Video target tracking is mainly divided into two main categories: particle filter methods and related filter methods. The correlation filter method is to use the target characteristics to perform correlation matching around the previous frame target, wherein the obtained final corresponding highest place is the current frame target position. In the method, a High-speed tracking with kernel correlation filters' method is published in PAMI journal in 2014 by j.f. henriques et al, so that the calculation can be converted into a fourier domain, the calculation speed is greatly accelerated, and the speed real-time property is High. Then Danelljan M et al published in the ICCV conference in 2015 for Learning spatial Regularized Correlation Filters for Visual Tracking, which suppresses the edge information of the filter, so that the filter can more accurately find the target position, thereby further improving the precision. In the ECCV conference, Danelljan M et al in 2016 proposed Beyond correction Filters, Learning Continuous conversion Operators for Visual Tracking, which interpolates feature maps with different resolutions into a Continuous spatial domain through cubic interpolation, and then applies a Hessian matrix to obtain a target position with sub-pixel precision. In 2017, Danelljan M et al further proposed an ECO (Efficient Convolition Operators for Tracking) in the CVPR conference, which adopts Convolution operation of factorization and simplifies feature extraction, and finally obtains a faster and stronger tracker. The particle filter method is to spread a large number of particles around the target position of the previous frame and to judge whether the image block in the particles is the target to know the current position of the target. Because the scattered particles are enough, the obtained position information is more accurate, and the precision of the particle filter method is generally high. However, because a large number of particles need to be scattered, the calculation amount is large, and the speed of the method is generally slow, so that the expansibility of the method is poor. A typical representation is the Learning Multi-Domain conference for Visual Tracking published by Nam H et al in 2016 at the CVPR conference.

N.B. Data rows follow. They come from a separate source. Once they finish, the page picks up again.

-- ==== Sys2Proof/Machine/Pred.lean ====
section
/-! DEFINITION. Comparisons and predicate logic (R157 to R159). -/

namespace Sys2Proof
namespace Machine

/-- write_pred of R114: the new value combined with the old by CMB. -/
def combine (cmb : Nat) (old v : Bool) : Bool :=
  match cmb with
  | 0 => v | 1 => old && v | 2 => old || v | _ => old != v

/-- A floating comparison (R157): the outcome and the flags it raises. -/
def cmpFloat (f : Fmt) (cond xa xb : Nat) : Bool × Nat :=
  let a := decodeFloat f xa
  let b := decodeFloat f xb
  let nan := a.isNaN || b.isNaN
  let sig := a.isSNaN || b.isSNaN
  let c := cmpVal a b
  let v : Bool := match cond with
    | 0 => ! nan && decide (c = 0) | 1 => nan || decide (c ≠ 0) | 2 => ! nan && decide (c < 0) | 3 => ! nan && decide (c ≤ 0)
    | 4 => ! nan && decide (c > 0) | 5 => ! nan && decide (c ≥ 0) | 6 => ! nan | _ => nan
  let ordered := decide (2 ≤ cond) && decide (cond ≤ 5)
  (v, if (if ordered then nan else sig) then fNV else 0)

/-- A comparison by type code (R108, R157). -/
def compareBy (ty cond xa xb : Nat) : Bool × Nat :=
  match ty with
  | 0 => (relInt cond (sext xa 32) (sext xb 32), 0)
  | 1 => (relInt cond (xa : Int) xb, 0)
  | 2 => (relInt cond (sext xa 64) (sext xb 64), 0)
  | 3 => (relInt cond (xa : Int) xb, 0)
  | 4 => cmpFloat .f32 cond xa xb
  | 5 => cmpFloat .f64 cond xa xb
  | 6 => cmpFloat .f16 cond xa xb
  | _ => cmpFloat .bf16 cond xa xb

/-- A word that combines waits for every older write to its predicate (R159). -/
def State.combineWaits (s : State) (t : Thread) (cmb p : Nat) : Bool := decide (cmb ≠ 0) && s.olderWrite t (64 + p)

/-- CMP (R157): p destination, c CMB, o condition, t type. -/
def execCmp (p c a : Nat) (l : Bool) (b : Nat) (m : Bool) (o t : Nat) (s : State) : Host.Outcome State Fault Refusal :=
  let n := if t = 2 ∨ t = 3 ∨ t = 5 then 2 else 1
  issue s (fun t0 => { srcs := [⟨a, n⟩, ⟨b, n⟩], dests := [64 + p], preds := if c = 0 then [] else [p],
                       kills := killIf l ⟨a, n⟩ ++ killIf m ⟨b, n⟩, hints := { live := false },
                       wait := s.combineWaits t0 c p })
    fun x s1 =>
      let r := compareBy t o (nth x.vals 0 0) (nth x.vals 1 0)
      let v := (combine c (x.t.pred p) r.1).toNat
      if t < 4 then .ok (s1.result x 4 [64 + p] [v])
      else .ok (s1.floatResult x 4 (roundingCode x.t) holdMask [64 + p] [v] r.2)

/-- A word of major 0x21 (R158). -/
def predWord (p c a b : Nat) (f : Bool → Bool → Bool) (s : State) : Host.Outcome State Fault Refusal :=
  issue s (fun t => { dests := [64 + p], preds := [a, b] ++ (if c = 0 then [] else [p]), wait := s.combineWaits t c p })
    fun x s1 => .ok (s1.result x 4 [64 + p] [(combine c (x.t.pred p) (f (x.t.pred a) (x.t.pred b))).toNat])

/-- PAND (R158). -/
def execPand (p c a b : Nat) (s : State) : Host.Outcome State Fault Refusal := predWord p c a b (fun x y => x && y) s

/-- POR (R158). -/
def execPor (p c a b : Nat) (s : State) : Host.Outcome State Fault Refusal := predWord p c a b (fun x y => x || y) s

/-- PXOR (R158). -/
def execPxor (p c a b : Nat) (s : State) : Host.Outcome State Fault Refusal := predWord p c a b (fun x y => x != y) s

/-- PNOT (R158). -/
def execPnot (p c a : Nat) (s : State) : Host.Outcome State Fault Refusal := predWord p c a 12 (fun x _ => ! x) s

/-- PMOV (R158). -/
def execPmov (p c a : Nat) (s : State) : Host.Outcome State Fault Refusal := predWord p c a 12 (fun x _ => x) s

end Machine
end Sys2Proof
end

Although current particle filter algorithms achieve good results, there are several problems to be solved. First, the accuracy of the particle filter algorithm is not apprehended, and the particle filter algorithm exhibits an elegance in the accuracy of standing for ao due to the vigorous development of the correlation filter algorithm. Secondly, the conventional particle filter needs to make a judgment for each image block, and in order to maintain the accuracy, the particles must be enough, so that the particle filter algorithm is slow.
Disclosure of Invention
The technical problem to be solved by the invention is as follows: for any given video, the target can be continuously tracked under the condition that only the position of the target given by the first frame is known and no other information exists, and the tracking is kept in the subsequent video sequence. Moreover, the method can also process the situations of complex scenes, light changes, similar objects, occlusion and the like in the video, which means that even if the object is in a complex scene and the situation that the object is occluded by the similar object occurs, the object can still be tracked.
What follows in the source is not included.